Depois de sete curtas-metragens e uma longa (“O Som ao Redor” (2012)), Kleber Mendonça Filho assume-se como uma referência no cinema brasileiro com “Aquarius”, um dos filmes mais interessantes do ano. Este é um filme de resistência e discreto na sua mensagem política e moralista. “Aquarius” é um retrato realista sobre o sistema social e político atual do Brasil, visto por uma mulher da classe média. Essa mulher chama-se Clara, uma sexagenária viúva que vive no edifício Aquarius, no Recife. É pressionada a abandonar o seu apartamento por uma empresa de construção que o quer destruir, para no seu lugar construir mais um condomínio moderno. Clara primeiro resiste e depois luta contra a Construtora Bonfim.

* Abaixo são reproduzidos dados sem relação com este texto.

/-- R104 with R145 and R167: FLUSH in each mode. In a pack job the HELD remaining bits stand high in the final chunk
with zero pad bits below; in an unpack job they are dropped; END carries OUT_COUNT with the final chunk counted. -/
def Obligations.FlushEndsTheOpenJobAndPadsTheFinalChunk : Prop :=
  encode .flush = 0x0300000000000000#64 ∧
  (∀ s : State, s.mode = .pack → s.held = 0#5 → exec .flush s =
    .next { s with
      fifo := s.fifo ++ [⟨.jobEnd, s.outCount⟩]
      irqPend := s.irqPend ||| 0b10#2, mode := .idle, acc := 0#18, held := 0#5 }) ∧
  (∀ s : State, s.mode = .pack → s.cursorBelow (chunkBits s.profile) → s.held ≠ 0#5 →
    s.acc.toNat * 2 ^ (chunkBits s.profile - s.held.toNat) < symbolCount s.profile ∧
    exec .flush s =
      .next { s with
        fifo := s.fifo ++
          [packItem s.profile s.emitIdx (s.acc.toNat * 2 ^ (chunkBits s.profile - s.held.toNat)),
            ⟨.jobEnd, s.outCount + 1#32⟩]
        outCount := s.outCount + 1#32
        irqPend := s.irqPend ||| 0b10#2, mode := .idle, acc := 0#18, held := 0#5 }) ∧
  (∀ s : State, s.mode = .unpack → exec .flush s =
    .next { s with
      fifo := s.fifo ++ [⟨.jobEnd, s.outCount⟩]
      irqPend := s.irqPend ||| 0b10#2, mode := .idle, acc := 0#18, held := 0#5 }) ∧
  (∀ s : State, s.mode = .idle → exec .flush s =
    .next (raiseError .sequenceError 0x0300000000000000#64 s)) ∧
  (∀ s : State, s.mode = .error → exec .flush s = .next s)

/-- R105: ABORT leaves any job and ERROR for IDLE with a clear cursor, pushes ABORTED exactly if a job was open, and
never raises; in IDLE, where the cursor is clear by R28, it changes nothing. -/
def Obligations.AbortReturnsToIdleAndReportsAnOpenJob : Prop :=
  encode .abort = 0x0400000000000000#64 ∧
  (∀ s : State, s.mode = .pack ∨ s.mode = .unpack → exec .abort s =
    .next { s with
      fifo := s.fifo ++ [⟨.aborted, s.outCount⟩], mode := .idle, acc := 0#18, held := 0#5 }) ∧
  (∀ s : State, s.mode = .idle ∨ s.mode = .error → exec .abort s =
    .next { s with mode := .idle, acc := 0#18, held := 0#5 }) ∧
  (∀ s : State, s.mode = .idle → s.cursorOk → exec .abort s = .next s)

/-- R107: the mode after every accepted word, legal or not, is the one of the mode table. -/
def Obligations.ModeAfterEveryCommandIsThatOfTheModeTable : Prop :=
  ∀ (w : CmdWord) (s t : State), execute w s = .next t →
    (∀ i, decode w = .ok i → t.mode = modeAfter s i) ∧ (∀ r, decode w = .error r → t.mode = .error)

/-- R101: no command pushes more than 2 items, ABORT, the queries and an error entry at most 1, and NOP, a START and
a WRCSR that complete push none; nothing is ever taken out of the FIFO by a command. -/
def Obligations.EveryCommandPushesAtMostItsBoundOfItems : Prop :=
  ∀ (w : CmdWord) (s t : State), s.cursorOk → execute w s = .next t →
    ∃ new, t.fifo = s.fifo ++ new ∧ new.length ≤ 2 ∧
      (∀ e, t = raiseError e w s → new.length = 1) ∧
      (w = encode .abort → new.length ≤ 1) ∧
      (∀ x, w = encode (.lutFwd x) ∨ w = encode (.lutRev x) → new.length = 1) ∧
      (∀ i, decode w = .ok i → i = .nop ∨ isStart i = true ∨ (∃ a v, i = .wrcsr a v) →
        commandError s i = none → new = [])

/-- R101: while a job is open, a command either leaves it open and pushes no terminator, or closes it and pushes
exactly one terminator, as its last item: END of a FLUSH, ABORTED of an ABORT, or ERR of an error. -/
def Obligations.AnOpenJobEndsWithExactlyOneTerminator : Prop :=
  ∀ (w : CmdWord) (s t : State), s.mode.jobOpen = true → execute w s = .next t →
    ∃ new, t.fifo = s.fifo ++ new ∧
      ((t.mode = s.mode ∧ ∀ x ∈ new, x.tag.isTerminator = false) ∨
        (t.mode.jobOpen = false ∧ ∃ before last, new = before ++ [last] ∧
          (∀ x ∈ before, x.tag.isTerminator = false) ∧
          ((w = encode .flush ∧ t.mode = .idle ∧ last = ⟨.jobEnd, t.outCount⟩) ∨
            (w = encode .abort ∧ t.mode = .idle ∧ last = ⟨.aborted, t.outCount⟩) ∨
            (∃ e, t = raiseError e w s ∧ last = ⟨.err, e.code.setWidth 32⟩))))

/-! ### The symbol table (spec 41_lut.md) -/

/-- R29 and R122: the table is injective on the indices of each profile, and the reverse search hits exactly the index
that holds the symbol. -/
def Obligations.SymbolTableIsInjectiveAndReverseSearchInvertsIt : Prop :=
  (∀ (p : Profile) (i j : Nat), i < symbolCount p → j < symbolCount p → symtab p i = symtab p j → i = j) ∧
  (∀ (p : Profile) (sym : Word32) (i : Nat),
    revLookup p sym = some i ↔ i < symbolCount p ∧ symtab p i = sym)

/-- R123: under the canonical fill the reverse search is the modular distance from BASE. -/
def Obligations.ReverseSearchOfCanonicalFillIsModularDistance : Prop :=
  ∀ (base sym : Word32) (p : Profile),
    reverseSearch (canonicalFill base) (symbolCount p) sym =
      if (sym - base).toNat < symbolCount p then some (sym - base).toNat else none

/-- R124: LUT_FWD pushes the symbol of an index in range and LUT_MISS with the operand otherwise, in every mode. -/
def Obligations.LutFwdAnswersTheSymbolOrAMissInEveryMode : Prop :=
  (∀ x : Word32, encode (.lutFwd x) = 0x2000000000000000#64 ||| x.setWidth 64) ∧
  (∀ (x : Word32) (s : State), x.toNat < symbolCount s.profile → exec (.lutFwd x) s =
    .next { s with fifo := s.fifo ++ [⟨.lut, symtab s.profile x.toNat⟩] }) ∧
  (∀ (x : Word32) (s : State), symbolCount s.profile ≤ x.toNat → exec (.lutFwd x) s =
    .next { s with fifo := s.fifo ++ [⟨.lutMiss, x⟩] })

/-- R125: LUT_REV pushes the index of a symbol of the active table and LUT_MISS with the operand otherwise, in every
mode; an unknown symbol is never an error here. -/
def Obligations.LutRevAnswersTheIndexOrAMissInEveryMode : Prop :=
  (∀ sym : Word32, encode (.lutRev sym) = 0x2100000000000000#64 ||| sym.setWidth 64) ∧
  (∀ (i : Nat) (s : State), i < symbolCount s.profile → exec (.lutRev (symtab s.profile i)) s =
    .next { s with fifo := s.fifo ++ [⟨.lut, BitVec.ofNat 32 i⟩] }) ∧
  (∀ (sym : Word32) (s : State), ¬ inTable s.profile sym → exec (.lutRev sym) s =
    .next { s with fifo := s.fifo ++ [⟨.lutMiss, sym⟩] })

/-! ### The packer (spec 42_pack.md) -/

/-- R141 with R142: in a pack job PUSH_BYTE appends the byte to the held bits, emits floor((HELD + 8) / cb) chunks from
the top, and keeps the remaining low bits; elsewhere it raises, is discarded, or is no legal word. -/
def Obligations.PushByteEmitsTheTopChunksAndKeepsTheRest : Prop :=
  (∀ b : Byte, encode (.pushByte b) = 0x1000000000000000#64 ||| b.setWidth 64) ∧
  (∀ (b : Byte) (s : State), s.mode = .pack → s.cursorBelow (chunkBits s.profile) →
    let cb := chunkBits s.profile
    let v := s.acc.toNat * 2 ^ 8 + b.toNat
    let h := s.held.toNat + 8
    exec (.pushByte b) s =
      .next { s with
        fifo := s.fifo ++
          (List.range (h / cb)).map (fun j => packItem s.profile s.emitIdx (v / 2 ^ (h - (j + 1) * cb) % 2 ^ cb))
        outCount := s.outCount + BitVec.ofNat 32 (h / cb)
        acc := BitVec.ofNat 18 (v % 2 ^ (h % cb))
        held := BitVec.ofNat 5 (h % cb)
        inCount := s.inCount + 1#32 }) ∧
  (∀ (b : Byte) (s : State), s.mode = .idle ∨ s.mode = .unpack → exec (.pushByte b) s =
    .next (raiseError .sequenceError (encode (.pushByte b)) s)) ∧
  (∀ (b : Byte) (s : State), s.mode = .error → exec (.pushByte b) s = .next s) ∧
  (∀ (w : CmdWord) (s : State), w.extractLsb' 56 8 = 0x10#8 → w.extractLsb' 8 24 ≠ 0#24 →
    execute w s = .next (raiseError .illegalCmd w s))

/-- R142: after n bytes of a pack job HELD is 8n mod cb, ACC holds exactly the last HELD bits of the byte stream, and
one item has been emitted for each whole chunk. -/
def Obligations.CursorAfterBytesHoldsTheUnemittedTailOfTheStream : Prop :=
  ∀ (d : List Byte) (s : State), s.mode.jobOpen = false →
    ∃ t, runInstrs ([.startPack] ++ d.map .pushByte) s = .next t ∧ t.mode = .pack ∧
      t.held.toNat = 8 * d.length % chunkBits s.profile ∧
      t.acc.toNat = numberOf (byteStream d) % 2 ^ t.held.toNat ∧
      t.fifo = s.fifo ++ (List.range (8 * d.length / chunkBits s.profile)).map
        (fun j => packItem s.profile s.emitIdx (groupAt (chunkBits s.profile) (byteStream d) j))

/-- R57 with R146 and R140: a whole pack job pushes the ceil(8n/cb) chunks of the byte stream, most significant bit
first with the missing low bits of the last chunk 0, then END with their count modulo 2^32; and what else it leaves. -/
def Obligations.PackJobRegroupsTheByteStreamMostSignificantBitFirst : Prop :=
  ∀ (d : List Byte) (s : State), s.mode.jobOpen = false →
    let cb := chunkBits s.profile
    runInstrs (packJob d) s =
      .next { s with
        mode := .idle, acc := 0#18, held := 0#5
        inCount := BitVec.ofNat 32 d.length
        outCount := BitVec.ofNat 32 (chunkCount cb d.length)
        irqPend := s.irqPend ||| 0b10#2
        fifo := s.fifo ++ (packedIndices cb d).map (packItem s.profile s.emitIdx) ++
          [endItem (chunkCount cb d.length)] }

/-- R147: what a pack job pushes depends on PROFILE, EMIT_IDX and the bytes alone, whatever the rest of the state. -/
def Obligations.PackJobItemsDependOnlyOnConfigAndBytes : Prop :=
  ∀ (d : List Byte) (s₁ s₂ : State), s₁.mode.jobOpen = false → s₂.mode.jobOpen = false →
    s₁.profile = s₂.profile → s₁.emitIdx = s₂.emitIdx →
    ∃ items t₁ t₂, runInstrs (packJob d) s₁ = .next t₁ ∧ runInstrs (packJob d) s₂ = .next t₂ ∧
      t₁.fifo = s₁.fifo ++ items ∧ t₂.fifo = s₂.fifo ++ items

/-- R148: under Tiny, Small and Standard the items of a pack job determine its bytes, and under Large they do between
jobs whose lengths are both not 4 mod 5, or both 4 mod 5; under Large a job of n bytes with n mod 5 = 4, whose pad has 8
bits, and the job of those bytes and a zero byte push the same items. -/
def Obligations.PackingIsInjectiveExceptForLargeWithAnEightBitPad : Prop :=
  (∀ (d₁ d₂ : List Byte) (s t₁ t₂ : State), s.mode.jobOpen = false → s.profile ≠ .large →
    runInstrs (packJob d₁) s = .next t₁ → runInstrs (packJob d₂) s = .next t₂ → t₁.fifo = t₂.fifo → d₁ = d₂) ∧
  (∀ (d₁ d₂ : List Byte) (s t₁ t₂ : State), s.mode.jobOpen = false → s.profile = .large →
    (d₁.length % 5 = 4 ↔ d₂.length % 5 = 4) →
    runInstrs (packJob d₁) s = .next t₁ → runInstrs (packJob d₂) s = .next t₂ → t₁.fifo = t₂.fifo → d₁ = d₂) ∧
  (∀ (d : List Byte) (s : State), s.mode.jobOpen = false → s.profile = .large → d.length % 5 = 4 →
    ∃ t₁ t₂, runInstrs (packJob d) s = .next t₁ ∧ runInstrs (packJob (d ++ [0#8])) s = .next t₂ ∧
      t₁.fifo = t₂.fifo)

Filme moderno este que nos mostra a importância da memória e de que esta não tem preço. “Aquarius” insiste na persistência da memória, que é o mais valioso que temos. O apartamento, onde viveu grande parte da sua vida, é tudo o que resta a Clara, que guarda memórias de várias gerações da sua família. Clara quer salvar essas memórias ali vividas no apartamento, assim como as centenas de vinis que ela tem em casa, que guardam memórias únicas. Naquela casa viveu com o marido e viu os seus três filhos crescer. Ela envelhece, a cidade cresce e à volta muitos dos edifícios já não são os mesmos. São blocos de betão, arranha ceús de luxo que fazem sombra na única resistente, Clara. O edifício Aquarius é um fantasma, mas Clara nega. Poderá ser até um fantasma, mas está vivo. Clara é uma resistente, uma lutadora (combateu e sobreviveu a um cancro), que tem a liberdade de dizer ‘não’, a coragem e um direito que infelizmente nem todos temos, de dizer ‘não’. Não me vão corromper. Não me vão comprar. Não decidem a minha vida. Por tudo isto Clara acaba por ser uma heróica. Teve a coragem de fazer frente ao sistema, ao poder. Mas Kleber podia ter ido mais longe com toda esta resistência, para que a mensagem política fosse mais forte e direta. Teria sido um filme ainda melhor.
Entre o passado e presente ficamos agarrados à personagem de Clara, soberbamente bem interpretada por Sonia Braga. Expõe-nos uma mulher independente e de espírito livre, que faz o espectador identificar-se com ela e ser a nossa voz de luta. Digamos que Clara traz no corpo as marcas do seu tempo, o desespero, a vida no momento, como cantava Taiguara na música “Hoje”. Banda Sonora, argumento e montagem estão muito bem conseguidos neste que é um melodrama realista e atual, que acaba por pontuar, com pequenos detalhes, o preconceito (orientação sexual, racismo e estatuto social).
Este é um filme moderno, um retrato político, por não mostrar um Brasil dominado pela violência e crime de rua, mas sim por algo mais complexo e sério, o crime e a corrupção do sistema, do dinheiro e do poder das grandes empresas. Algo que, por exemplo, “Tropa de Elite 2” tentou descortinar, e bem, a corrupção do próprio sistema. Em “Aquarius” não há esse tipo de violência, mas há uma construção do medo, uma constante incerteza. Uma procura de um caminho.
Realização: Kleber Mendonça Filho
Argumento: Kleber Mendonça Filho
Elenco: Sonia Braga, Maeve Jinkings, Irandhir Santos
Brasil/2016 – Drama
Sinopse: Clara, uma viúva de 65 anos, crítica de música reformada, nasceu numa família rica e tradicional no Recife, Brasil. Ela é a última residente do Aquarius, um edifício construído nos anos 40, na zona cara junto ao mar da Avenida Boa Viagem, Recife. Todos os apartamentos vizinhos já foram adquiridos pela empresa que apresentou projetos para construir um novo empreendimento. Clara jura que só sairá dali morta e entra numa guerra fria com a empresa, num confronto obscuro, assustador e emocionalmente desgastante. Esta tensão não só perturba Clara como torna as suas rotinas exasperantes, levando-a refletir sobre si e aqueles que ama, o seu passado e o seu futuro.